**Assignment**
Only one stretch of the data below should be repeated: the lines from the line containing "(List.range t.count).any (fun" through the line containing "(R140, R121). -/", inclusive, exactly as they are.

BEGIN Records supplied

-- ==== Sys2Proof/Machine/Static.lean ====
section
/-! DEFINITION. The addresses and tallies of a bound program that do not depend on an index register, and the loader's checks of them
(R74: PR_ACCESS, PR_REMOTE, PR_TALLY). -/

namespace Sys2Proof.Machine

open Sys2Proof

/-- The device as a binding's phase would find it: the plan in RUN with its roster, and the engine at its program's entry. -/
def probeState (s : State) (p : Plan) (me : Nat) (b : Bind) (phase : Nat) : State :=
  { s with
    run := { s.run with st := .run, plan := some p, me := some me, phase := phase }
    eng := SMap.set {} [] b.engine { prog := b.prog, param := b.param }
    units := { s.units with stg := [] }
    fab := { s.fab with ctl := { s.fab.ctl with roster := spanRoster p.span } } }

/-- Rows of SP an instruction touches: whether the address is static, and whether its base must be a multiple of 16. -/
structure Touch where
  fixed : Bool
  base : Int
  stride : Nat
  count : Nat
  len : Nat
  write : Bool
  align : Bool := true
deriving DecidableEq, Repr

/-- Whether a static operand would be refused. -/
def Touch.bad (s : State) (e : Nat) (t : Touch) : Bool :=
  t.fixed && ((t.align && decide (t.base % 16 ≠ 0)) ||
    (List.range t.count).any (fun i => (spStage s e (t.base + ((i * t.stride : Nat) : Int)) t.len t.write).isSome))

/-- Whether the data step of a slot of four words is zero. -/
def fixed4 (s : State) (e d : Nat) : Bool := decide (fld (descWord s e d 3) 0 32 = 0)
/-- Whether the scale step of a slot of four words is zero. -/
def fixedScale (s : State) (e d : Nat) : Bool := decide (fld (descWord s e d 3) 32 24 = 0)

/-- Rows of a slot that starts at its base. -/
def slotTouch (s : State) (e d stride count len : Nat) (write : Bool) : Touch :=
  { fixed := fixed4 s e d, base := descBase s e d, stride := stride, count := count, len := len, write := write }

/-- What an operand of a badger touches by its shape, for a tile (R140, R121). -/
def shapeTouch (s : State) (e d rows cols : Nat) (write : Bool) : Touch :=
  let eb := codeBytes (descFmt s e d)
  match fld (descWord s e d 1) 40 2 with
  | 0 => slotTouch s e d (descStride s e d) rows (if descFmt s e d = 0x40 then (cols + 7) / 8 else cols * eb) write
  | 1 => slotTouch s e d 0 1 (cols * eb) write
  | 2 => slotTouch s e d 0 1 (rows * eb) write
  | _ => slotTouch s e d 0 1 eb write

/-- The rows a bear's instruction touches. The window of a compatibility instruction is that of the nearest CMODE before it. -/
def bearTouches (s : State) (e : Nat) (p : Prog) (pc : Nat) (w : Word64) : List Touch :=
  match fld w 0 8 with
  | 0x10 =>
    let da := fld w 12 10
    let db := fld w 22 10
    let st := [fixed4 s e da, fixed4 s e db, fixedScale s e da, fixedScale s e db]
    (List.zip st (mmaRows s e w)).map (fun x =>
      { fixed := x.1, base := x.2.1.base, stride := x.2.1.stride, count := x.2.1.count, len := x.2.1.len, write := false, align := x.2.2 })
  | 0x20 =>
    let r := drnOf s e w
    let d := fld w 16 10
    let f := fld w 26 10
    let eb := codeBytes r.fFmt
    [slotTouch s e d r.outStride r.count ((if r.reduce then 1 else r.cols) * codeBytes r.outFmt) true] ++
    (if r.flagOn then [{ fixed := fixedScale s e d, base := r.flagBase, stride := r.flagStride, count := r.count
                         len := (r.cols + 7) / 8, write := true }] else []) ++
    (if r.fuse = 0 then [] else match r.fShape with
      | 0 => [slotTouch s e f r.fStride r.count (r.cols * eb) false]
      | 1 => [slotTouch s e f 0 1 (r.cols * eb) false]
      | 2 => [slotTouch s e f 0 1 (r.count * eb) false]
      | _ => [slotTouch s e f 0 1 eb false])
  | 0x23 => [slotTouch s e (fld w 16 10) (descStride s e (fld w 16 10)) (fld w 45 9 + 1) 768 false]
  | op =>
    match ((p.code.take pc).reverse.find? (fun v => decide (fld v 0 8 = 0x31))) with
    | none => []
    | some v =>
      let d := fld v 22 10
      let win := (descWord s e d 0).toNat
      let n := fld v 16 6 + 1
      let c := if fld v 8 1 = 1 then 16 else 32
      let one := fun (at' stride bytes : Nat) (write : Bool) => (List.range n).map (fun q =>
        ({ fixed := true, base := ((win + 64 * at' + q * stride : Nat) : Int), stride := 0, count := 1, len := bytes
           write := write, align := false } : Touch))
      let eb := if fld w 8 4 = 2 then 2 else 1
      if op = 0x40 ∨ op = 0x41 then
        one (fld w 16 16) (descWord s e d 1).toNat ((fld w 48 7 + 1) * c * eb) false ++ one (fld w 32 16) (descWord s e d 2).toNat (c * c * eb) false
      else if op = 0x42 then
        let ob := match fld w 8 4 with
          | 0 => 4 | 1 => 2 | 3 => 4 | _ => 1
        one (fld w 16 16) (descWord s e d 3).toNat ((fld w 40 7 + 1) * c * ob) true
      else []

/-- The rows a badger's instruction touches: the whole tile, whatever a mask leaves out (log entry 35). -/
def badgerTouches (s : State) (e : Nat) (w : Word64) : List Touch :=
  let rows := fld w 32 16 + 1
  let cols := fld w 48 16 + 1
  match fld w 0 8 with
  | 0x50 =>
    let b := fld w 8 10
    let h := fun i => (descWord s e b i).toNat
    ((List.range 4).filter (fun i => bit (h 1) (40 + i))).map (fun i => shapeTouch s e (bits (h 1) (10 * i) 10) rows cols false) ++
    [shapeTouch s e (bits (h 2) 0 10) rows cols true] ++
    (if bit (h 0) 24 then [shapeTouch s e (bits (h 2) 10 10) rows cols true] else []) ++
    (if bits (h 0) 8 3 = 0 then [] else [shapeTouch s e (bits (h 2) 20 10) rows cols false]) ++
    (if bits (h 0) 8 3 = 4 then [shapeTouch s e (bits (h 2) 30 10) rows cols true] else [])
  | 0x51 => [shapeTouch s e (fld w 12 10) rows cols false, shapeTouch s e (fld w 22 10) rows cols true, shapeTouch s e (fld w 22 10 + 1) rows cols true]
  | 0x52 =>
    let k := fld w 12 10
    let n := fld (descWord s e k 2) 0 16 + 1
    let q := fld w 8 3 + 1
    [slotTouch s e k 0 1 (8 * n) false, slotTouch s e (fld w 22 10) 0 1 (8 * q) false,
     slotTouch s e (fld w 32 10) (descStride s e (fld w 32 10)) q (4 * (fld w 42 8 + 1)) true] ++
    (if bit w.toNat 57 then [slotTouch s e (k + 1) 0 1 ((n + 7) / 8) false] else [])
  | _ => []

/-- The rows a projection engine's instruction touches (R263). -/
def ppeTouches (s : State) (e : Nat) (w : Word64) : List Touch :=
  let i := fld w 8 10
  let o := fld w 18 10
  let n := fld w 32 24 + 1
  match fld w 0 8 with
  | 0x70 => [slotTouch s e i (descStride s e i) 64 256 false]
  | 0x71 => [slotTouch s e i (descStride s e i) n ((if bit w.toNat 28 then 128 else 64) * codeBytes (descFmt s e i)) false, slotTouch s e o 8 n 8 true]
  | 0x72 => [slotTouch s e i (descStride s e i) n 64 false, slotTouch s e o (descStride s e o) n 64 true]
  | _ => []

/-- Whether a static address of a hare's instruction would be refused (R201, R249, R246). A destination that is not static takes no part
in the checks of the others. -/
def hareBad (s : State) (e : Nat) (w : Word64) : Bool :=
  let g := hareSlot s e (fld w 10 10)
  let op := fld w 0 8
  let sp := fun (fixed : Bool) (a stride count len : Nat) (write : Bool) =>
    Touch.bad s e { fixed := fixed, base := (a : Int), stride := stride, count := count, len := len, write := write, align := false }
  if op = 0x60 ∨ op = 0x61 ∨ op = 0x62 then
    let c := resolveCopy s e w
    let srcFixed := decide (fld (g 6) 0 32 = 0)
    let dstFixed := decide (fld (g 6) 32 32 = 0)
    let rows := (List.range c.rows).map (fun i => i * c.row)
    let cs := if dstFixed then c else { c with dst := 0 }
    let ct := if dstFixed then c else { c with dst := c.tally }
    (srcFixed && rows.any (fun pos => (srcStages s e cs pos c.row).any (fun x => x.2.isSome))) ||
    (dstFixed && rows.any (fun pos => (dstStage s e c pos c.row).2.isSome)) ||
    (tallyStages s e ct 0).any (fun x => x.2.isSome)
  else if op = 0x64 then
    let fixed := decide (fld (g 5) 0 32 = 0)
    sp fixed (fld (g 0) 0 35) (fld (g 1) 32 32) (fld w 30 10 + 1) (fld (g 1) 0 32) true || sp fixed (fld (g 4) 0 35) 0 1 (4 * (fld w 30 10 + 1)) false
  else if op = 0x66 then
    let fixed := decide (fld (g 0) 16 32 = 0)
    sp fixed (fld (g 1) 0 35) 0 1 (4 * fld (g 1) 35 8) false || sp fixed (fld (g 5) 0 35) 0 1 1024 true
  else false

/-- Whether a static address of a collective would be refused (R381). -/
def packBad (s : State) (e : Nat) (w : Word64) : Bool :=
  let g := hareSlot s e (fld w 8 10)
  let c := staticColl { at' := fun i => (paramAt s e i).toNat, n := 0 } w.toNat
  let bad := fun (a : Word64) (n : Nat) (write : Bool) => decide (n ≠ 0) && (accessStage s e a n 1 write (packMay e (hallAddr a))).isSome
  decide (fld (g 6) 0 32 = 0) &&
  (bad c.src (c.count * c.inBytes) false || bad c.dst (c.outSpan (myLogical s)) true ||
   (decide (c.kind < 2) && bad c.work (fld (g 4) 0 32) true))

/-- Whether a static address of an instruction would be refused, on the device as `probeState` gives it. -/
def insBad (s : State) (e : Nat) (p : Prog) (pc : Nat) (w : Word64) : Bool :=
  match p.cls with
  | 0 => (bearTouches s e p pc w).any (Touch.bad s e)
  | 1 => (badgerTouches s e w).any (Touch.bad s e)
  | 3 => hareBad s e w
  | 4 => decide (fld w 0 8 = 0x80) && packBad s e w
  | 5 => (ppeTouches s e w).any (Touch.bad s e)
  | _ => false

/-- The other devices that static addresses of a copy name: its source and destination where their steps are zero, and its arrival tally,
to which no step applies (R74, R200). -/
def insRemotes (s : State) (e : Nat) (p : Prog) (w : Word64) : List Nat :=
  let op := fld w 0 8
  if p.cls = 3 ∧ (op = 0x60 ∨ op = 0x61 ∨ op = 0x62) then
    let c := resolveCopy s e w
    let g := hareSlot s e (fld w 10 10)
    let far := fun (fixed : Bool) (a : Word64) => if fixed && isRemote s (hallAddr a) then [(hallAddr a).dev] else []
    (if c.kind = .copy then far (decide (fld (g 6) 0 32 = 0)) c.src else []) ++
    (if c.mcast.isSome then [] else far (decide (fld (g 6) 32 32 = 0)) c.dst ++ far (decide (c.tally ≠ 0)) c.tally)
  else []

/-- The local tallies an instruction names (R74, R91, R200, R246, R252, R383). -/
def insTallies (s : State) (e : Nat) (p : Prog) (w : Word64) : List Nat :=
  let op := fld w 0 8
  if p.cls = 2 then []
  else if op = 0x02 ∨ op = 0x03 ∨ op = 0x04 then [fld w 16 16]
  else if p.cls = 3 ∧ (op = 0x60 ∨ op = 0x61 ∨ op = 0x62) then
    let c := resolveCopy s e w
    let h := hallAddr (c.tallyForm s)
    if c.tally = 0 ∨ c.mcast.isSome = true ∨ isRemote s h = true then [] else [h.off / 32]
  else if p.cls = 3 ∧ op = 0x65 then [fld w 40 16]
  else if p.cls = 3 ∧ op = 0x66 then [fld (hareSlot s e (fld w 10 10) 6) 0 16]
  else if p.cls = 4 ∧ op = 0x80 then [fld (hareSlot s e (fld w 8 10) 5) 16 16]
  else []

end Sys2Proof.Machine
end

END Records supplied
BEGIN Records supplied

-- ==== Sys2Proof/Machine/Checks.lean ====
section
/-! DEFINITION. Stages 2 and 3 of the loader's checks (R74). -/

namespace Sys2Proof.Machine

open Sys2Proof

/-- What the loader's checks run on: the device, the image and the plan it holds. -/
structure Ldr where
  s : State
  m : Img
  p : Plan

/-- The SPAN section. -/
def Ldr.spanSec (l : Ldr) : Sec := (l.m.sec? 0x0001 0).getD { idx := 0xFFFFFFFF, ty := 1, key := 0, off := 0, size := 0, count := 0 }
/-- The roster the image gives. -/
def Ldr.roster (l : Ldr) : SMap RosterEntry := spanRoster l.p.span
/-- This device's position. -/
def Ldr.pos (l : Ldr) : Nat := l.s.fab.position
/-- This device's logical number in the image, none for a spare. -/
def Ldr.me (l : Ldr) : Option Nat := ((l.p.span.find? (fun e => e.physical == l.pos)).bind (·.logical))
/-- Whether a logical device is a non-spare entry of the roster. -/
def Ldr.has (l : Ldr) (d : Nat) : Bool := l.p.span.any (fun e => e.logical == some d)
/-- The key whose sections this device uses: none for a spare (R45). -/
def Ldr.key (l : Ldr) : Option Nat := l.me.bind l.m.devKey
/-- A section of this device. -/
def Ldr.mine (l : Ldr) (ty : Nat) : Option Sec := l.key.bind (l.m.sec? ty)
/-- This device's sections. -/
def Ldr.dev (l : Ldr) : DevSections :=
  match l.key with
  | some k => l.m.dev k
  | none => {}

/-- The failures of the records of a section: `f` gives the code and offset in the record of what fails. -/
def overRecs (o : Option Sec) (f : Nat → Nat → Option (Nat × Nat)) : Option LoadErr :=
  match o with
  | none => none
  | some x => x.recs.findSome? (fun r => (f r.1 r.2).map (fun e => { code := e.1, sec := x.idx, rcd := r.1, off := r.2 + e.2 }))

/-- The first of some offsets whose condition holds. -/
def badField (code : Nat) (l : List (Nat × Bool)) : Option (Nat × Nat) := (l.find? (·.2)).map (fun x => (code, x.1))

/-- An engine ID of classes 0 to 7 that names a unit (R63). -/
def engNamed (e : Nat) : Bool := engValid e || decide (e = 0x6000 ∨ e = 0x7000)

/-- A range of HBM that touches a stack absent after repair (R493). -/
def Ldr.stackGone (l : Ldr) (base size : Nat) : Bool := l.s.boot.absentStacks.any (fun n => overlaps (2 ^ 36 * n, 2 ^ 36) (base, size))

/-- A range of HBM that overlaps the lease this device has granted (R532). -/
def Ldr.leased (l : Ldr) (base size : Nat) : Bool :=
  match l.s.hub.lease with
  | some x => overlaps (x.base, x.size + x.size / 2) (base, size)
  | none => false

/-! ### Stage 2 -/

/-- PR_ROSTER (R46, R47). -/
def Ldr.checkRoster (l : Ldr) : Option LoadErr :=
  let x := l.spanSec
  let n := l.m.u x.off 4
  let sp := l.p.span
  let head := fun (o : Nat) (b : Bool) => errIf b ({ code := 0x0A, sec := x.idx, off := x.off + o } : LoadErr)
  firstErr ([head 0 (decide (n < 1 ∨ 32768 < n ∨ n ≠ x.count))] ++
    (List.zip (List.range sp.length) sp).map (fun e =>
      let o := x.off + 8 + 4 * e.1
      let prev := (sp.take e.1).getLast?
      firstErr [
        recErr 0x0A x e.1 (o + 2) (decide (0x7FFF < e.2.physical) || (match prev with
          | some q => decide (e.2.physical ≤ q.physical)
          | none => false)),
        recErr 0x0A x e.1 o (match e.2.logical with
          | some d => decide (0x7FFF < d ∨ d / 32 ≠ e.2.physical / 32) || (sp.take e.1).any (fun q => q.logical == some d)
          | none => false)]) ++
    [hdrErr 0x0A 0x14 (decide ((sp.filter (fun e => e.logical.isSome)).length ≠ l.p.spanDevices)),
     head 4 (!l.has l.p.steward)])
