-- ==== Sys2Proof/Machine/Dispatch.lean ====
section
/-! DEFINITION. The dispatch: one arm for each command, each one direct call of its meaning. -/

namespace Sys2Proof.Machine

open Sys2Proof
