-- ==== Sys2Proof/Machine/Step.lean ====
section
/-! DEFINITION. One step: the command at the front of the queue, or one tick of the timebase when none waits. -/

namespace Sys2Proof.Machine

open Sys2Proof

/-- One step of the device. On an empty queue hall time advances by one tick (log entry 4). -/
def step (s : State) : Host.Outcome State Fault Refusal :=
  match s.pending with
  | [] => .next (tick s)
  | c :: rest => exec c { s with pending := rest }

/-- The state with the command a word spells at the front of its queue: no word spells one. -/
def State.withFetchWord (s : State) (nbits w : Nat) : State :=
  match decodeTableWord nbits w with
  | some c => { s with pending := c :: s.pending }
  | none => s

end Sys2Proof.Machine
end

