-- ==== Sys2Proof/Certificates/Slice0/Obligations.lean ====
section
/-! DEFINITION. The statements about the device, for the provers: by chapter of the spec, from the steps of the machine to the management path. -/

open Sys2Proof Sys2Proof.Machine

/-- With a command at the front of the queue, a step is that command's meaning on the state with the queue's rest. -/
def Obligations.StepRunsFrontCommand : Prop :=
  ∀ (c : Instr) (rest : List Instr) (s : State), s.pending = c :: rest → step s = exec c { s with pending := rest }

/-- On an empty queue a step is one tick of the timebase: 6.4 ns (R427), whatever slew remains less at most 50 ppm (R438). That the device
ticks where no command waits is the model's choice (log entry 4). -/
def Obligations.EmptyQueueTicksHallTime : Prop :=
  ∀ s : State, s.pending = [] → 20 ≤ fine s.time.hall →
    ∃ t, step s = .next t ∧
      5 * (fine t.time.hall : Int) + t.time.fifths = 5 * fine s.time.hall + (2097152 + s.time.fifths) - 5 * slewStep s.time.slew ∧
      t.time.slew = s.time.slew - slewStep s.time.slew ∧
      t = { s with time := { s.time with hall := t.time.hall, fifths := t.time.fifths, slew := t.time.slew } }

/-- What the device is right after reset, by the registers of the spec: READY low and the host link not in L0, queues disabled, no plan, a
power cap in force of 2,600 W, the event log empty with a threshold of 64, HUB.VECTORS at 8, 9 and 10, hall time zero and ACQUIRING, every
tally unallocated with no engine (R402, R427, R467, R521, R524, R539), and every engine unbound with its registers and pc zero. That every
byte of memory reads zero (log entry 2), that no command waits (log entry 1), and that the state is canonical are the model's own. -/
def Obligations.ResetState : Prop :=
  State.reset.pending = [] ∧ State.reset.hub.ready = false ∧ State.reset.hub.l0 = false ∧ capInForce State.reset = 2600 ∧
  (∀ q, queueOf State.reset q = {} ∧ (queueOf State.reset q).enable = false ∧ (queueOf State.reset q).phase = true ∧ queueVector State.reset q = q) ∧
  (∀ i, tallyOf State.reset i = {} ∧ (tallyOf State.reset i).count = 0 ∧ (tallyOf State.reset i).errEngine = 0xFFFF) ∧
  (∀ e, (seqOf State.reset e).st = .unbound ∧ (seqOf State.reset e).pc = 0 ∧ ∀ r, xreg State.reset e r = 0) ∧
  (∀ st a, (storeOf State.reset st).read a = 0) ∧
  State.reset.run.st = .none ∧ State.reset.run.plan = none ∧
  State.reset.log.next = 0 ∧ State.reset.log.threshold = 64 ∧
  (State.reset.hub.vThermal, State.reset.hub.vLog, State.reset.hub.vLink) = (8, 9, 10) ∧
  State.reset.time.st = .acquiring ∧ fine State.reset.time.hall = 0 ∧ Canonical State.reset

END Records supplied
BEGIN Records supplied

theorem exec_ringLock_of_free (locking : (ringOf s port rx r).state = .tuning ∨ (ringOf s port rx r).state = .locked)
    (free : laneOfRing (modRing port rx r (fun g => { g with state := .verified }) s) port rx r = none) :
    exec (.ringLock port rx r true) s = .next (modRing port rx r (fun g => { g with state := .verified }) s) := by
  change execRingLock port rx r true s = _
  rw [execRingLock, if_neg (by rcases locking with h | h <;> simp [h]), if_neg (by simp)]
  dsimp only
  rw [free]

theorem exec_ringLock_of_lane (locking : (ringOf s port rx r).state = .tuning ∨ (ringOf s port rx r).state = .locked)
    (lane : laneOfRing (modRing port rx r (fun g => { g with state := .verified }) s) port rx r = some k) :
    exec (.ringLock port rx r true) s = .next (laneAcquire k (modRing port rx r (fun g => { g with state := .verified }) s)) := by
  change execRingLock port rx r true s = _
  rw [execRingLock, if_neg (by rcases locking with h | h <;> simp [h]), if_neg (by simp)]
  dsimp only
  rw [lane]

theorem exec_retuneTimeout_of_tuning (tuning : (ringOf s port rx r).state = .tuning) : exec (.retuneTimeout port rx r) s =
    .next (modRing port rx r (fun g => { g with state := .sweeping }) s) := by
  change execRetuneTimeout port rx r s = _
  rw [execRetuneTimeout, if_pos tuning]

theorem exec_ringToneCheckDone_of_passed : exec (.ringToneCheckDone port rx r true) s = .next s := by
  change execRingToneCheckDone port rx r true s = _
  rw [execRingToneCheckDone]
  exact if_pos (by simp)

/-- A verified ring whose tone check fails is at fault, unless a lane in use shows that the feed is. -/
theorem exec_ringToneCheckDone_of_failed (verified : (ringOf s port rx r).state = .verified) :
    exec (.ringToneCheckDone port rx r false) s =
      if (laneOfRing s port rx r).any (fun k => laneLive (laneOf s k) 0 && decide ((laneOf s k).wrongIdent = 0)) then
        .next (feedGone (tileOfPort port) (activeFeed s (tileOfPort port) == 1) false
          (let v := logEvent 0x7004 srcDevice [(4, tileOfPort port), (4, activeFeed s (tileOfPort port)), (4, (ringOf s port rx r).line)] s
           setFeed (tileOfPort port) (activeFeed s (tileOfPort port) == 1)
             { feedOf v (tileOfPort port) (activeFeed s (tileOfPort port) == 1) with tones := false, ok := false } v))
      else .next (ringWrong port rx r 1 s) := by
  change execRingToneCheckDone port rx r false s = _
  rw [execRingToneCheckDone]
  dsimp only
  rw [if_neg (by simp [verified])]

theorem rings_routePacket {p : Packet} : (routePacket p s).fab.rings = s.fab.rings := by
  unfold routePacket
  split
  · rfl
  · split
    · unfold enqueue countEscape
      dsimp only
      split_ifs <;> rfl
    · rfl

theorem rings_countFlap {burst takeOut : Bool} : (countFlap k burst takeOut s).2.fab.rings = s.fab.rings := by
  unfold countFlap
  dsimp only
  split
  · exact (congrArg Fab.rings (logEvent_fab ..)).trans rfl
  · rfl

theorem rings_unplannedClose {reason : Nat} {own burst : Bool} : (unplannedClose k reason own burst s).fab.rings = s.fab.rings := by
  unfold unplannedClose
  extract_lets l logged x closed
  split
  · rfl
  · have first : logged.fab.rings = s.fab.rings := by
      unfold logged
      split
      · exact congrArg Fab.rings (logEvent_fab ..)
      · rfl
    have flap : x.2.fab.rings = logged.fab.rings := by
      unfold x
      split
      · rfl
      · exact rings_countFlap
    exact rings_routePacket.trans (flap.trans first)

END Records supplied

**Answer to this problem**
    (List.range t.count).any (fun i => (spStage s e (t.base + ((i * t.stride : Nat) : Int)) t.len t.write).isSome))

/-- Whether the data step of a slot of four words is zero. -/
def fixed4 (s : State) (e d : Nat) : Bool := decide (fld (descWord s e d 3) 0 32 = 0)
/-- Whether the scale step of a slot of four words is zero. -/
def fixedScale (s : State) (e d : Nat) : Bool := decide (fld (descWord s e d 3) 32 24 = 0)

/-- Rows of a slot that starts at its base. -/
def slotTouch (s : State) (e d stride count len : Nat) (write : Bool) : Touch :=
  { fixed := fixed4 s e d, base := descBase s e d, stride := stride, count := count, len := len, write := write }

/-- What an operand of a badger touches by its shape, for a tile (R140, R121). -/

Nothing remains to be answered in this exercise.